The iron-quinone acceptor complex in Rhodospirillum rubrum chromatophores studied by EPR

Abstract

A new EPR signal is reported in Rhodospirillum rubrum chromatophores. The signal is attributed to Q − BFe 2+, the semiquinone-iron complex of the secondary quinone electron acceptor, on the basis of the following observations. (1) It is induced by a single laser flash given a room temperature and is stable. (2) It is present after odd-numbered flashes and absent after even-numbered flashes when a series of flashes is given. (3) When it is already present, low-temperature illumination results in the disappearance of the signal due to formation of the Q − AFe 2+Q − B state. (4) Its formation is inhibited by the presence of orthophenanthroline at normal values of pH. The Q − BFe 2+ signal has two main features, one at g = 1.93 and the other at g = 1.82. The two features have different microwave power and temperature dependences, with the g = 1.82 signal being more difficult to saturate and requiring lower temperatures to be observable.
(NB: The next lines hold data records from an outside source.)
-- ==== Sys2Proof/Syntax.lean ====
section
/-! DEFINITION. The instructions of 30_encoding.md R73, one constructor per row of spec/opcode_table.json, in the
table's order, and the result of decoding an opcode (an instruction or `Invalid`). -/

namespace Sys2Proof

/-- The decoded instruction, carrying only the operand fields it needs (R73). -/
inductive Instr where
  /-- `00E0` (R140) -/
  | clearScreen
  /-- `00EE` (R132) -/
  | ret
  /-- `1nnn` (R130) -/
  | jump (nnn : Addr)
  /-- `2nnn` (R131) -/
  | call (nnn : Addr)
  /-- `3xkk` (R120) -/
  | skipEqualByte (x : Reg) (kk : Byte)
  /-- `4xkk` (R121) -/
  | skipNotEqualByte (x : Reg) (kk : Byte)
  /-- `5xy0` (R122) -/
  | skipEqualReg (x y : Reg)
  /-- `6xkk` (R102) -/
  | loadByte (x : Reg) (kk : Byte)
  /-- `7xkk` (R103) -/
  | addByte (x : Reg) (kk : Byte)
  /-- `8xy0` (R104) -/
  | loadReg (x y : Reg)
  /-- `8xy1` (R105) -/
  | or (x y : Reg)
  /-- `8xy2` (R106) -/
  | and (x y : Reg)
  /-- `8xy3` (R107) -/
  | xor (x y : Reg)
  /-- `8xy4` (R108) -/
  | addReg (x y : Reg)
  /-- `8xy5` (R109) -/
  | subReg (x y : Reg)
  /-- `8xy6` (R110); `y` is kept also where `SHIFT_SOURCE = vx` ignores it (R112) -/
  | shiftRight (x y : Reg)
  /-- `8xy7` (R111) -/
  | subN (x y : Reg)
  /-- `8xyE` (R113); `y` as in `shiftRight` -/
  | shiftLeft (x y : Reg)
  /-- `9xy0` (R123) -/
  | skipNotEqualReg (x y : Reg)
  /-- `Annn` (R165) -/
  | loadI (nnn : Addr)
  /-- `Bnnn` (R133) -/
  | jumpAdd (nnn : Addr)
  /-- `Cxkk` (R115) -/
  | random (x : Reg) (kk : Byte)
  /-- `Dxyn` (R141); the height is a count of rows, so that the size check of R146 can be stated -/
  | draw (x y : Reg) (n : Nat)
  /-- `Ex9E` (R124) -/
  | skipKey (x : Reg)
  /-- `ExA1` (R125) -/
  | skipNotKey (x : Reg)
  /-- `Fx07` (R158) -/
  | getDelay (x : Reg)
  /-- `Fx0A` (R156) -/
  | waitKey (x : Reg)
  /-- `Fx15` (R159) -/
  | setDelay (x : Reg)
  /-- `Fx18` (R160) -/
  | setSound (x : Reg)
  /-- `Fx1E` (R166) -/
  | addI (x : Reg)
  /-- `Fx29` (R144) -/
  | setISprite (x : Reg)
  /-- `Fx33` (R167) -/
  | storeBCD (x : Reg)
  /-- `Fx55` (R168) -/
  | storeRegI (x : Reg)
  /-- `Fx65` (R169) -/
  | loadRegI (x : Reg)
  deriving DecidableEq, Repr

/-- What an opcode decodes to: an instruction, or `Invalid` with the opcode kept for the error report (R73, D13).
Decoding to `invalid` is not itself an error (R76). -/
inductive Decoded where
  | valid (i : Instr)
  | invalid (op : Word)
  deriving DecidableEq, Repr

/-- The variant name of an instruction, as R73 and spec/opcode_table.json spell it. -/
def Instr.mnemonic : Instr → String
  | .clearScreen => "ClearScreen"
  | .ret => "Return"
  | .jump _ => "Jump"
  | .call _ => "Call"
  | .skipEqualByte _ _ => "SkipEqualByte"
  | .skipNotEqualByte _ _ => "SkipNotEqualByte"
  | .skipEqualReg _ _ => "SkipEqualReg"
  | .loadByte _ _ => "LoadByte"
  | .addByte _ _ => "AddByte"
  | .loadReg _ _ => "LoadReg"
  | .or _ _ => "Or"
  | .and _ _ => "And"
  | .xor _ _ => "Xor"
  | .addReg _ _ => "AddReg"
  | .subReg _ _ => "SubReg"
  | .shiftRight _ _ => "ShiftRight"
  | .subN _ _ => "SubN"
  | .shiftLeft _ _ => "ShiftLeft"
  | .skipNotEqualReg _ _ => "SkipNotEqualReg"
  | .loadI _ => "LoadI"
  | .jumpAdd _ => "JumpAdd"
  | .random _ _ => "Random"
  | .draw _ _ _ => "Draw"
  | .skipKey _ => "SkipKey"
  | .skipNotKey _ => "SkipNotKey"
  | .getDelay _ => "GetDelay"
  | .waitKey _ => "WaitKey"
  | .setDelay _ => "SetDelay"
  | .setSound _ => "SetSound"
  | .addI _ => "AddI"
  | .setISprite _ => "SetISprite"
  | .storeBCD _ => "StoreBCD"
  | .storeRegI _ => "StoreRegI"
  | .loadRegI _ => "LoadRegI"

end Sys2Proof
end

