-- ==== Sys2Proof/Machine/Alu.lean ====
section
/-! DEFINITION. Register load, arithmetic, logic, shift and random instructions (41_arithmetic_logic.md R100 to R115).
Source operands are read from the state before any write (R100). -/

namespace Sys2Proof.Machine

/-- AddByte under parameters `p` (R103). -/
def addByteWith (p : Config.Params) (x : Reg) (kk : Byte) (s : State) : State :=
  if sumOf (s.reg x) kk > 255 then writeback p.flagOrder x (BitVec.ofNat 8 (sumOf (s.reg x) kk)) 1 s
  else addByteNoCarry p x (BitVec.ofNat 8 (sumOf (s.reg x) kk)) s

/-- AddReg under parameters `p` (R108). -/
def addRegWith (p : Config.Params) (x y : Reg) (s : State) : State :=
  writeback p.flagOrder x (BitVec.ofNat 8 (sumOf (s.reg x) (s.reg y))) (carryFlag (s.reg x) (s.reg y)) s

/-- SubReg under parameters `p` (R109). -/
def subRegWith (p : Config.Params) (x y : Reg) (s : State) : State :=
  writeback p.flagOrder x (differenceOf (s.reg x) (s.reg y)) (borrowFlag (s.reg x) (s.reg y)) s

/-- SubN under parameters `p` (R111). -/
def subNWith (p : Config.Params) (x y : Reg) (s : State) : State :=
  writeback p.flagOrder x (differenceOf (s.reg y) (s.reg x)) (borrowFlag (s.reg y) (s.reg x)) s

/-- ShiftRight under parameters `p` (R110, R112). -/
def shiftRightWith (p : Config.Params) (x y : Reg) (s : State) : State :=
  let v := s.shiftOperand p.shiftSource x y
  shiftWriteback p x (shiftedRight v) (lowBitFlag v) s

/-- ShiftLeft under parameters `p` (R113, R112). -/
def shiftLeftWith (p : Config.Params) (x y : Reg) (s : State) : State :=
  let v := s.shiftOperand p.shiftSource x y
  shiftWriteback p x (shiftedLeft v) (highBitFlag v) s

/-- LoadByte (R102). -/
def execLoadByte (x : Reg) (kk : Byte) (s : State) : Outcome := .next (s.setReg x kk)

/-- AddByte (R103). -/
def execAddByte (x : Reg) (kk : Byte) (s : State) : Outcome := .next (addByteWith params x kk s)

/-- LoadReg (R104). -/
def execLoadReg (x y : Reg) (s : State) : Outcome := .next (s.setReg x (s.reg y))

/-- Or (R105). -/
def execOr (x y : Reg) (s : State) : Outcome := .next (s.setReg x (s.reg x ||| s.reg y))

/-- And (R106). -/
def execAnd (x y : Reg) (s : State) : Outcome := .next (s.setReg x (s.reg x &&& s.reg y))

/-- Xor (R107). -/
def execXor (x y : Reg) (s : State) : Outcome := .next (s.setReg x (s.reg x ^^^ s.reg y))

/-- AddReg (R108). -/
def execAddReg (x y : Reg) (s : State) : Outcome := .next (addRegWith params x y s)

/-- SubReg (R109). -/
def execSubReg (x y : Reg) (s : State) : Outcome := .next (subRegWith params x y s)

/-- ShiftRight (R110). -/
def execShiftRight (x y : Reg) (s : State) : Outcome := .next (shiftRightWith params x y s)

/-- SubN (R111). -/
def execSubN (x y : Reg) (s : State) : Outcome := .next (subNWith params x y s)

/-- ShiftLeft (R113). -/
def execShiftLeft (x y : Reg) (s : State) : Outcome := .next (shiftLeftWith params x y s)

/-- Random (R115): a free byte masked by `kk`. -/
def execRandom (x : Reg) (kk : Byte) (s : State) : Outcome := .next (s.afterDraw.setReg x (s.draw8 &&& kk))

end Sys2Proof.Machine
end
Raising the pH leads to an increase in the g = 1.82 feature, while the g = 1.93 signal decreases in amplitude. It is suggested that the two parts of the signal may represent two EPR forms due to structural heterogeneity. The low-field feature of the Q − BFe 2+ signal shifts to lower field as the pH is raised and a p K for this change seems to occur at pH 9.4. The Q − AFe 2+ signal at g = 1.88 also shifts as the pH is increased; however, the shift is less marked than that seen for Q − BFe 2+, the shift is to higher field and the range over which it occurs is wider and depends upon the temperature of Q − AFe 2+ formation. This effect may be due to a p K on a protein group being shifted to higher pH by the presence of Q − A. ortho-Phenanthroline broadens and shifts the Q − AFe 2+ signal. The inhibition of electron transfer between Q − A and Q B by ortho-phenanthroline becomes less effective at high pH. The new Q − BFe 2+ signal is unlike other semiquinone-iron signals reported in the literature in bacteria; however, it is remarkably similar to the Q − BFe 2+ signal reported in Photosystem II.